## Work item:
Starting at the line below holding "stages of R32. -/" and stopping at the line holding "def Berth.dispatches (b", print every line exactly, both ends included, and leave the rest out.

## Provided entries:
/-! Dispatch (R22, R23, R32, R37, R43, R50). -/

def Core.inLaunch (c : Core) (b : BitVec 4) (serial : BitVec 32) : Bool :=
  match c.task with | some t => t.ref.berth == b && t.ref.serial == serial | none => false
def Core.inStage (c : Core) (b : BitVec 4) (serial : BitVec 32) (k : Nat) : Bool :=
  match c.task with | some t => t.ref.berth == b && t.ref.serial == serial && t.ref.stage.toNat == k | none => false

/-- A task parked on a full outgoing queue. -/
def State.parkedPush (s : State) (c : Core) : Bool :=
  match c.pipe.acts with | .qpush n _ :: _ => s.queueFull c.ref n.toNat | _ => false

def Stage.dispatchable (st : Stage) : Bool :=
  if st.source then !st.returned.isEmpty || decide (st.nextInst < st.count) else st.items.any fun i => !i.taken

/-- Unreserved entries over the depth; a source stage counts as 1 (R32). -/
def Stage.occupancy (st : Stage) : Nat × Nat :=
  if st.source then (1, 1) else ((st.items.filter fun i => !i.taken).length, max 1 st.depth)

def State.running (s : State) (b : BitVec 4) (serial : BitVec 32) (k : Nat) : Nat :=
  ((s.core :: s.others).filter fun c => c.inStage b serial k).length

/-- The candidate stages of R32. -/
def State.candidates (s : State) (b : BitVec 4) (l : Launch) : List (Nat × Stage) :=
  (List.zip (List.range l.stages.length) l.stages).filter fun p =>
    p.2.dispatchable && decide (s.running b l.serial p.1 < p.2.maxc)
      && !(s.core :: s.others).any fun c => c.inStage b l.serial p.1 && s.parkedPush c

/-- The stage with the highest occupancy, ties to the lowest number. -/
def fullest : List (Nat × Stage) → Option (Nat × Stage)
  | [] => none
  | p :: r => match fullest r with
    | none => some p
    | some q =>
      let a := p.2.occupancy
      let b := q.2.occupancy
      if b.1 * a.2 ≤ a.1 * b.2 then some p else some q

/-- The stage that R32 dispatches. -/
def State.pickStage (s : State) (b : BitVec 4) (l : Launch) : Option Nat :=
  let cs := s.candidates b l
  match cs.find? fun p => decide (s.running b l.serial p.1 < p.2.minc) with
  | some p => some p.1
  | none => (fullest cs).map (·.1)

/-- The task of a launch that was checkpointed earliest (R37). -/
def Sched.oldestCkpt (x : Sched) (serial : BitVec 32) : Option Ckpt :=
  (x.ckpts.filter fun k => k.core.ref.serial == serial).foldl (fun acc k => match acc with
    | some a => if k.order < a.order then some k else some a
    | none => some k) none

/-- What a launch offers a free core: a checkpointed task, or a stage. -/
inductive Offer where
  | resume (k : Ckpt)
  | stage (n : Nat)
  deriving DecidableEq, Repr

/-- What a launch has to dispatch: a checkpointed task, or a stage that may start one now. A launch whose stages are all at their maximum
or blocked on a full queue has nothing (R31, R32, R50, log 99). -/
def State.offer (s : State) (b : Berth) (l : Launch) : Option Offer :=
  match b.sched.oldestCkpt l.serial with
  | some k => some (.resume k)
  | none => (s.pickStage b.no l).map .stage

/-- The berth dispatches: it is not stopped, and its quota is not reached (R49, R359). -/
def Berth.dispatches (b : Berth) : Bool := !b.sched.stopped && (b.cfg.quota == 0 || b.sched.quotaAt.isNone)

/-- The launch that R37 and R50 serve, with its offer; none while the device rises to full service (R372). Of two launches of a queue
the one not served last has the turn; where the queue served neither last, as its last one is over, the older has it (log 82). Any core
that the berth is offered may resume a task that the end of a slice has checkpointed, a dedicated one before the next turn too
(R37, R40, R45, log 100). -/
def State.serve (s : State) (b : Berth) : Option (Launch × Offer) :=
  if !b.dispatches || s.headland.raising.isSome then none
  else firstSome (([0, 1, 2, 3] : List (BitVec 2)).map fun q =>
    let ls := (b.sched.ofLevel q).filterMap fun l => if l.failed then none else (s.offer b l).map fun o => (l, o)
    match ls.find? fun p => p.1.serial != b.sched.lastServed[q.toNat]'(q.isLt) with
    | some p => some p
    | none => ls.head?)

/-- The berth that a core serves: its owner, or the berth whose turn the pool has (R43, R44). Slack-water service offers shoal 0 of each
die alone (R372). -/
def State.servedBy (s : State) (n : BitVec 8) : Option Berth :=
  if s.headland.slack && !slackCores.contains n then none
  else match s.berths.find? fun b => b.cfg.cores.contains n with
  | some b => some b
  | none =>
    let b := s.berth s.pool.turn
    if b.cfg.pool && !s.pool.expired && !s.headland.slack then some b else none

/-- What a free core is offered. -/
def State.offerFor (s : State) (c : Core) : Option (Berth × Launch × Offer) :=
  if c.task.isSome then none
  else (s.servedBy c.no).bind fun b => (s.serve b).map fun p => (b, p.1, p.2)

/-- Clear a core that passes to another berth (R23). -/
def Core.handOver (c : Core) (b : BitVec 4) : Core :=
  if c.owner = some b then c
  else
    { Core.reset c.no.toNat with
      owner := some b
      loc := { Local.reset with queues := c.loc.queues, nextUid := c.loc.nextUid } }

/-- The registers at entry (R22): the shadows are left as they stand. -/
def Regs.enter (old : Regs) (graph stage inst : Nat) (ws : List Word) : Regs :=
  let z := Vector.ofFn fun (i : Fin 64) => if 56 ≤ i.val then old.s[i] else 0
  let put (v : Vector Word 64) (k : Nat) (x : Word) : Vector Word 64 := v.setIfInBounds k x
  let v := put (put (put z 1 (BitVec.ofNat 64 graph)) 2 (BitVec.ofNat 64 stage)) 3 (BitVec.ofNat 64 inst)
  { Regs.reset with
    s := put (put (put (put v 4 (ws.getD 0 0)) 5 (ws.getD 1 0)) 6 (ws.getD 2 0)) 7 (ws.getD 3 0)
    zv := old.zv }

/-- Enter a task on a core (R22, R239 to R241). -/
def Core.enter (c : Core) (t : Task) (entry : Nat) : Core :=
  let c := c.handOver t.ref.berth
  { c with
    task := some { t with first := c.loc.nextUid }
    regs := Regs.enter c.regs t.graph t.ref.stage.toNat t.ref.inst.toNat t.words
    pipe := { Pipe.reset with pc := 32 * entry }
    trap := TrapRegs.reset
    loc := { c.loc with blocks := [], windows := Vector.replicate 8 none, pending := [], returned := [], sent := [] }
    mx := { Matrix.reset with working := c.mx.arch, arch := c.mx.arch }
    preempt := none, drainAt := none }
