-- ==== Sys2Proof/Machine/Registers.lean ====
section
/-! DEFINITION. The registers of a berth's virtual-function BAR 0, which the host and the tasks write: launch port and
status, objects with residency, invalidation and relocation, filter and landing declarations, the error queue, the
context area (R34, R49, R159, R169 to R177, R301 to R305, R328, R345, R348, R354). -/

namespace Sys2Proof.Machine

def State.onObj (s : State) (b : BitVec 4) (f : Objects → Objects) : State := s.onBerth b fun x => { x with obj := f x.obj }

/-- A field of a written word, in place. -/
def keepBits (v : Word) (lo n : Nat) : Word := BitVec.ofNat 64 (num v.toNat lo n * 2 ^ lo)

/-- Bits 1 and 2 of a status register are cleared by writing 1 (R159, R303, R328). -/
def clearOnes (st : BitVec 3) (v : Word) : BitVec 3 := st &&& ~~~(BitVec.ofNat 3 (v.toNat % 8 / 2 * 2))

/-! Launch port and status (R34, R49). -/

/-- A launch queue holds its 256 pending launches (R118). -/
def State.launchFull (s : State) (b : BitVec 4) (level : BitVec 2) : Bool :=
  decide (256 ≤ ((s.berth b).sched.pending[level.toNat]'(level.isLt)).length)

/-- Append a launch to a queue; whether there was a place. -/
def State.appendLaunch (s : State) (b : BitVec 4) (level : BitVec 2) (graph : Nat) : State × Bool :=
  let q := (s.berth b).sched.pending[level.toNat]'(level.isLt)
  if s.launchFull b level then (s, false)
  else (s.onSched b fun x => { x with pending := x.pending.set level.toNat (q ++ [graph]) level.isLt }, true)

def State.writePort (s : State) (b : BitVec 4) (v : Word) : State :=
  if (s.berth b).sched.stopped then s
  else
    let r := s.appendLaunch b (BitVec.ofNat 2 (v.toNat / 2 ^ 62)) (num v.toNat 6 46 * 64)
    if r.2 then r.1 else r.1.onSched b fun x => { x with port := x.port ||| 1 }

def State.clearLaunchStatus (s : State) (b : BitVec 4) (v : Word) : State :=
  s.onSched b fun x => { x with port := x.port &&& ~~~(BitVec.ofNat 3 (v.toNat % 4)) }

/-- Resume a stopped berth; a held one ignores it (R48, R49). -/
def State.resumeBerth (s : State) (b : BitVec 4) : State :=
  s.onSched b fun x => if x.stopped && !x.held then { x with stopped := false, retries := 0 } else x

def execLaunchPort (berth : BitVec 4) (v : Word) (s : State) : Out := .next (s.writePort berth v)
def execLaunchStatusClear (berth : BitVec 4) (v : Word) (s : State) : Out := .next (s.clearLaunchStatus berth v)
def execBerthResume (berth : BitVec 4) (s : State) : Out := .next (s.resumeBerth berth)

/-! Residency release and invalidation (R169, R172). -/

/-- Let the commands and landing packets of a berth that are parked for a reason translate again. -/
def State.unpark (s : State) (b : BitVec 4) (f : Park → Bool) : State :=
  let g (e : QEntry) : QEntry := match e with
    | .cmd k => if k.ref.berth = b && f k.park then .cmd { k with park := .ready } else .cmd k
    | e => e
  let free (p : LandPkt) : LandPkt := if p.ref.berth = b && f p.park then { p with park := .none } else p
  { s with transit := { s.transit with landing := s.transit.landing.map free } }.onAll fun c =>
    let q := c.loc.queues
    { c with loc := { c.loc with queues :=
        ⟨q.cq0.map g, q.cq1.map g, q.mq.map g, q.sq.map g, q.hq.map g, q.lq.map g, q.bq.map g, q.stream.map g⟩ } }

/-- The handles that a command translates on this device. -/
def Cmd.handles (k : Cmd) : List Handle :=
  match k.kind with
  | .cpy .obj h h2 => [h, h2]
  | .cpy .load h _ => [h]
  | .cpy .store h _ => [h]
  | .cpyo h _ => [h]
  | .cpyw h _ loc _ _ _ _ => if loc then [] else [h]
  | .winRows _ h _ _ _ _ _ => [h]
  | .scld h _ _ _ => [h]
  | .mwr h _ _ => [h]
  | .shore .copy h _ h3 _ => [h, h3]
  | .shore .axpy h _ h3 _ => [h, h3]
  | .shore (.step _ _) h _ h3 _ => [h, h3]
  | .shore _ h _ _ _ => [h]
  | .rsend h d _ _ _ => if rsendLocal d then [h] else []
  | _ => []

## Answer:
/-- The candidate stages of R32. -/
def State.candidates (s : State) (b : BitVec 4) (l : Launch) : List (Nat × Stage) :=
  (List.zip (List.range l.stages.length) l.stages).filter fun p =>
    p.2.dispatchable && decide (s.running b l.serial p.1 < p.2.maxc)
      && !(s.core :: s.others).any fun c => c.inStage b l.serial p.1 && s.parkedPush c

/-- The stage with the highest occupancy, ties to the lowest number. -/
def fullest : List (Nat × Stage) → Option (Nat × Stage)
  | [] => none
  | p :: r => match fullest r with
    | none => some p
    | some q =>
      let a := p.2.occupancy
      let b := q.2.occupancy
      if b.1 * a.2 ≤ a.1 * b.2 then some p else some q

/-- The stage that R32 dispatches. -/
def State.pickStage (s : State) (b : BitVec 4) (l : Launch) : Option Nat :=
  let cs := s.candidates b l
  match cs.find? fun p => decide (s.running b l.serial p.1 < p.2.minc) with
  | some p => some p.1
  | none => (fullest cs).map (·.1)

/-- The task of a launch that was checkpointed earliest (R37). -/
def Sched.oldestCkpt (x : Sched) (serial : BitVec 32) : Option Ckpt :=
  (x.ckpts.filter fun k => k.core.ref.serial == serial).foldl (fun acc k => match acc with
    | some a => if k.order < a.order then some k else some a
    | none => some k) none

/-- What a launch offers a free core: a checkpointed task, or a stage. -/
inductive Offer where
  | resume (k : Ckpt)
  | stage (n : Nat)
  deriving DecidableEq, Repr

/-- What a launch has to dispatch: a checkpointed task, or a stage that may start one now. A launch whose stages are all at their maximum
or blocked on a full queue has nothing (R31, R32, R50, log 99). -/
def State.offer (s : State) (b : Berth) (l : Launch) : Option Offer :=
  match b.sched.oldestCkpt l.serial with
  | some k => some (.resume k)
  | none => (s.pickStage b.no l).map .stage

/-- The berth dispatches: it is not stopped, and its quota is not reached (R49, R359). -/
def Berth.dispatches (b : Berth) : Bool := !b.sched.stopped && (b.cfg.quota == 0 || b.sched.quotaAt.isNone)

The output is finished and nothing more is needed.